═════ Records supplied ═════

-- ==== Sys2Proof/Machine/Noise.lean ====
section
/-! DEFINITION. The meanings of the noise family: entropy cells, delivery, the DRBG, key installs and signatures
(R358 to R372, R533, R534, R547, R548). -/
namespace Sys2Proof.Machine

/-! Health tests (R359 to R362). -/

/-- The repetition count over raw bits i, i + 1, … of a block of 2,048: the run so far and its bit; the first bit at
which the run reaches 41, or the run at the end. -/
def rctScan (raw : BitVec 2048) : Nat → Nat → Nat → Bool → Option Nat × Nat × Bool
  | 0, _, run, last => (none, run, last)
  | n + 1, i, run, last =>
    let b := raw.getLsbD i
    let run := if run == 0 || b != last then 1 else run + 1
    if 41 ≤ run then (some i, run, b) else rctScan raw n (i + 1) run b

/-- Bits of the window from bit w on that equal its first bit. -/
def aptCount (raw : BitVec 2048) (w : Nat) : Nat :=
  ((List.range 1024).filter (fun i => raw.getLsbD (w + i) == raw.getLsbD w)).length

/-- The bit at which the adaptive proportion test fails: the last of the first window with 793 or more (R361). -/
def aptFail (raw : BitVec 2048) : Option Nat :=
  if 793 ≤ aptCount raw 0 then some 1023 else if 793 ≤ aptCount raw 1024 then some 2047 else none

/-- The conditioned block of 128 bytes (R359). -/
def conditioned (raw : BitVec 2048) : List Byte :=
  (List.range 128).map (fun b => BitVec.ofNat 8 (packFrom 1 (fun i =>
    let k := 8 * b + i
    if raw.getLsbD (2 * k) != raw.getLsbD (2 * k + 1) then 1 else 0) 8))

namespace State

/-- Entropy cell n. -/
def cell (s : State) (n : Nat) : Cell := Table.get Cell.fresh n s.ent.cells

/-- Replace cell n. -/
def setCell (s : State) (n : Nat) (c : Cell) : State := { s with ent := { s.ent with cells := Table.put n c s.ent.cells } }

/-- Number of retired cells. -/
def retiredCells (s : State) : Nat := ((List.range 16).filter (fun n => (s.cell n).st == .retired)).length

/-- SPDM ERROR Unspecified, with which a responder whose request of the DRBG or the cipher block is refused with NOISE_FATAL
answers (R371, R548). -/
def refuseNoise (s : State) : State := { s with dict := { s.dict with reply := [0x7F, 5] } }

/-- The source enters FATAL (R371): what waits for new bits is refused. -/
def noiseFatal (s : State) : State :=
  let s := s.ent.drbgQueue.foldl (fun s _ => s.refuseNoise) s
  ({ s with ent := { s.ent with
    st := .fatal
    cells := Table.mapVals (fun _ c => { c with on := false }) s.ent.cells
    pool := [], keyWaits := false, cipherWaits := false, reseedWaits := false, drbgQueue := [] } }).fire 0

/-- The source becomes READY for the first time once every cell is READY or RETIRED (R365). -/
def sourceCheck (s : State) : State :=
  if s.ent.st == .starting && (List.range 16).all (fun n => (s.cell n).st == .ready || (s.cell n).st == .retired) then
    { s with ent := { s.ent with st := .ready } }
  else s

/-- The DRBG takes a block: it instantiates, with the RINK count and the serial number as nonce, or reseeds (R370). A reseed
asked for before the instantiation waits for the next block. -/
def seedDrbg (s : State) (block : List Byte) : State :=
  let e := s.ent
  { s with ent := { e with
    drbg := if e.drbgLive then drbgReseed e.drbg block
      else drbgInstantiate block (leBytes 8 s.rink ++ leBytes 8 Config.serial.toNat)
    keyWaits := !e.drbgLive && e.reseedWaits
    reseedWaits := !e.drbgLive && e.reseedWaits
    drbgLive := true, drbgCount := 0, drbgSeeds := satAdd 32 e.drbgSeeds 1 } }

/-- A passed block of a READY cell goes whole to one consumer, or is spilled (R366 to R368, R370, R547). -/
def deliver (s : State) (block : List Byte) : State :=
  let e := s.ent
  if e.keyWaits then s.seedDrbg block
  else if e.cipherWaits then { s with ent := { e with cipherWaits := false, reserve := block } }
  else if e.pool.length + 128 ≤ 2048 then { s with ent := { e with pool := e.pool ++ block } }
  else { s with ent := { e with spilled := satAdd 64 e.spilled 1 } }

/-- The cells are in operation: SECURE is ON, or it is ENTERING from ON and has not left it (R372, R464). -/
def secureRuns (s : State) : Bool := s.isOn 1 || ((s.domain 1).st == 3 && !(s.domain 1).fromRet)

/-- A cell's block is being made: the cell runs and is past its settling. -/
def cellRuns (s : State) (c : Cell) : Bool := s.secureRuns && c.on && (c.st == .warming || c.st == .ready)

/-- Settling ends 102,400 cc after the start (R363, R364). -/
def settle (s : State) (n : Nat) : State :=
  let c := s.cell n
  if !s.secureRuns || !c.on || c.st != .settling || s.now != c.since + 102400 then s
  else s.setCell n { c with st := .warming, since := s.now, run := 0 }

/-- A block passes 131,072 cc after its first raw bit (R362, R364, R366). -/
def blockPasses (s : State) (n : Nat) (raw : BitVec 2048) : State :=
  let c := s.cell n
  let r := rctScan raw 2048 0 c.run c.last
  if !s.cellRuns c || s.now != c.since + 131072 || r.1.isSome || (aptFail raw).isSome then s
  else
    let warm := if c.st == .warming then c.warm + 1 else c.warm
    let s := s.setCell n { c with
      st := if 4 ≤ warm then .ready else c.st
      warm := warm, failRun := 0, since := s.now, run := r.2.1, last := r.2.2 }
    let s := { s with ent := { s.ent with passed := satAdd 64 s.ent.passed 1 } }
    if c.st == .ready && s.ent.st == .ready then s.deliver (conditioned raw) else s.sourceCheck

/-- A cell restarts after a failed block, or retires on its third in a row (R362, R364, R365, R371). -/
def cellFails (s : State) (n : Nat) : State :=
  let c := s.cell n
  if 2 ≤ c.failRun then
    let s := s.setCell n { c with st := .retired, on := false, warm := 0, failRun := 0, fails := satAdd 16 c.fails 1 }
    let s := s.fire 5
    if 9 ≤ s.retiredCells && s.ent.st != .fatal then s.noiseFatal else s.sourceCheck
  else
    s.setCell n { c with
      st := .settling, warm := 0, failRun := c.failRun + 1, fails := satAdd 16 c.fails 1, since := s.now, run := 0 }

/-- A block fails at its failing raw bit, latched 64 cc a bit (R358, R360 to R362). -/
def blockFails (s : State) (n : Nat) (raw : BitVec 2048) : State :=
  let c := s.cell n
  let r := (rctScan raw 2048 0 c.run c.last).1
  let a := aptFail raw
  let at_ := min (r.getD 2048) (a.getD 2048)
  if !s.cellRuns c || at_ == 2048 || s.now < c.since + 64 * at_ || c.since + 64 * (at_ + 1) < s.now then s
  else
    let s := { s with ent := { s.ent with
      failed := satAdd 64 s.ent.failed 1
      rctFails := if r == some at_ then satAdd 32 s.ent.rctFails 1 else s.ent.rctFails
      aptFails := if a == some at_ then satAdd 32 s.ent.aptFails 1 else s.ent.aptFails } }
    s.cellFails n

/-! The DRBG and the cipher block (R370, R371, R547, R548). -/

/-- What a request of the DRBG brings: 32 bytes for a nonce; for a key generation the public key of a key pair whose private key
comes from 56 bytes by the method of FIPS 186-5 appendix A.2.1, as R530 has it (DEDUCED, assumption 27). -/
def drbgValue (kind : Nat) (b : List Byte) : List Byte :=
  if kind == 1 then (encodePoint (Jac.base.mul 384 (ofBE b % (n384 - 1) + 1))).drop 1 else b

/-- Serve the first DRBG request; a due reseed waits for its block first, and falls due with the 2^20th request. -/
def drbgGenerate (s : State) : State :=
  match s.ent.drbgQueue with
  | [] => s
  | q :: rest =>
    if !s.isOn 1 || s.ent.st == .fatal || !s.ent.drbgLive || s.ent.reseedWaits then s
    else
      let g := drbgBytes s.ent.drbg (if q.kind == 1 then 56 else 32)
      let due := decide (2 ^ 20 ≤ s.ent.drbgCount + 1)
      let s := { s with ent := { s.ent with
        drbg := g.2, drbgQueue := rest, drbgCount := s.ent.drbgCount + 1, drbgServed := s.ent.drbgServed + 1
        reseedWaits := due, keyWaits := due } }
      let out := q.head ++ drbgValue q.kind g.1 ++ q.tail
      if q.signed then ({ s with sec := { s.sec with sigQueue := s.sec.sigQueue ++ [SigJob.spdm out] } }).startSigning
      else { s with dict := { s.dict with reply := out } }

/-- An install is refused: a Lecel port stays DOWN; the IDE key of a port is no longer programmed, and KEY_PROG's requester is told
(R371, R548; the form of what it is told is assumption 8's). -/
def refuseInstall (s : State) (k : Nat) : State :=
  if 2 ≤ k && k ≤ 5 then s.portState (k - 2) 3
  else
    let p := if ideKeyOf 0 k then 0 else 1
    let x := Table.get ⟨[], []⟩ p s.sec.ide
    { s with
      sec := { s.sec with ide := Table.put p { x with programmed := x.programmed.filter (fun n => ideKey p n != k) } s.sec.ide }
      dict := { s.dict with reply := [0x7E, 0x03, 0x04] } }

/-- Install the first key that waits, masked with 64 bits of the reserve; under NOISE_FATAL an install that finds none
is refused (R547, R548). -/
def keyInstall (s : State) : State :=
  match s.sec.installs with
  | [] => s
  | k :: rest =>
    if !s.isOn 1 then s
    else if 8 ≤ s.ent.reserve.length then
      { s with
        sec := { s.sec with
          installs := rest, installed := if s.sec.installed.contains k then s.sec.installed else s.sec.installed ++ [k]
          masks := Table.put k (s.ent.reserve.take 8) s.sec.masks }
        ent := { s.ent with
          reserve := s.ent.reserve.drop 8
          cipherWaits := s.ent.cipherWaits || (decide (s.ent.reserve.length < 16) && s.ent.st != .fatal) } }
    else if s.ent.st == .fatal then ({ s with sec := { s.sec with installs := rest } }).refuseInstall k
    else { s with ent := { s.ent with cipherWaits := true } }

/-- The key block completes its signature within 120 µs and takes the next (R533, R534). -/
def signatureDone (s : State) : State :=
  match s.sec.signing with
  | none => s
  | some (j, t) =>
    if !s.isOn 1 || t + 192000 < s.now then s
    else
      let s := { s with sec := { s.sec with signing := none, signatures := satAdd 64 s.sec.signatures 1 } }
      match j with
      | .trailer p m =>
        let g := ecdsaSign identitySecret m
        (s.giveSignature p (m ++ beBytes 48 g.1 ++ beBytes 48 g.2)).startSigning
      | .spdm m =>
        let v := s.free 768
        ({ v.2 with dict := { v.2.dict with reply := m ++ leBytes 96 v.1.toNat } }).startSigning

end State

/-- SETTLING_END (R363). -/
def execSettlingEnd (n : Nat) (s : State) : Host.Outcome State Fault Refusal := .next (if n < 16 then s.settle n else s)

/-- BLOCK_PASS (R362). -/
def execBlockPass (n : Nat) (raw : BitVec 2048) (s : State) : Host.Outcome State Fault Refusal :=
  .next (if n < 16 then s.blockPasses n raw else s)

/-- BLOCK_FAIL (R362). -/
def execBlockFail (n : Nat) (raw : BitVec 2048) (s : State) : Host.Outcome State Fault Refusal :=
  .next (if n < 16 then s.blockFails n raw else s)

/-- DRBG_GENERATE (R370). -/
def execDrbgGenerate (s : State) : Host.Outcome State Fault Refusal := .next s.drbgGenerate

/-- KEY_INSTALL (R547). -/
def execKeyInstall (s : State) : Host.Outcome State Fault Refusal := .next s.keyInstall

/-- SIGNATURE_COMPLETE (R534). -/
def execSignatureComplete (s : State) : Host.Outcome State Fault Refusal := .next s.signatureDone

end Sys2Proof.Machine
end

═════

■ What you are asked to do: The answer must be all the lines above that hold the word "whose".

■ Response area:
/-- SPDM ERROR Unspecified, with which a responder whose request of the DRBG or the cipher block is refused with NOISE_FATAL
/-- What a request of the DRBG brings: 32 bytes for a nonce; for a key generation the public key of a key pair whose private key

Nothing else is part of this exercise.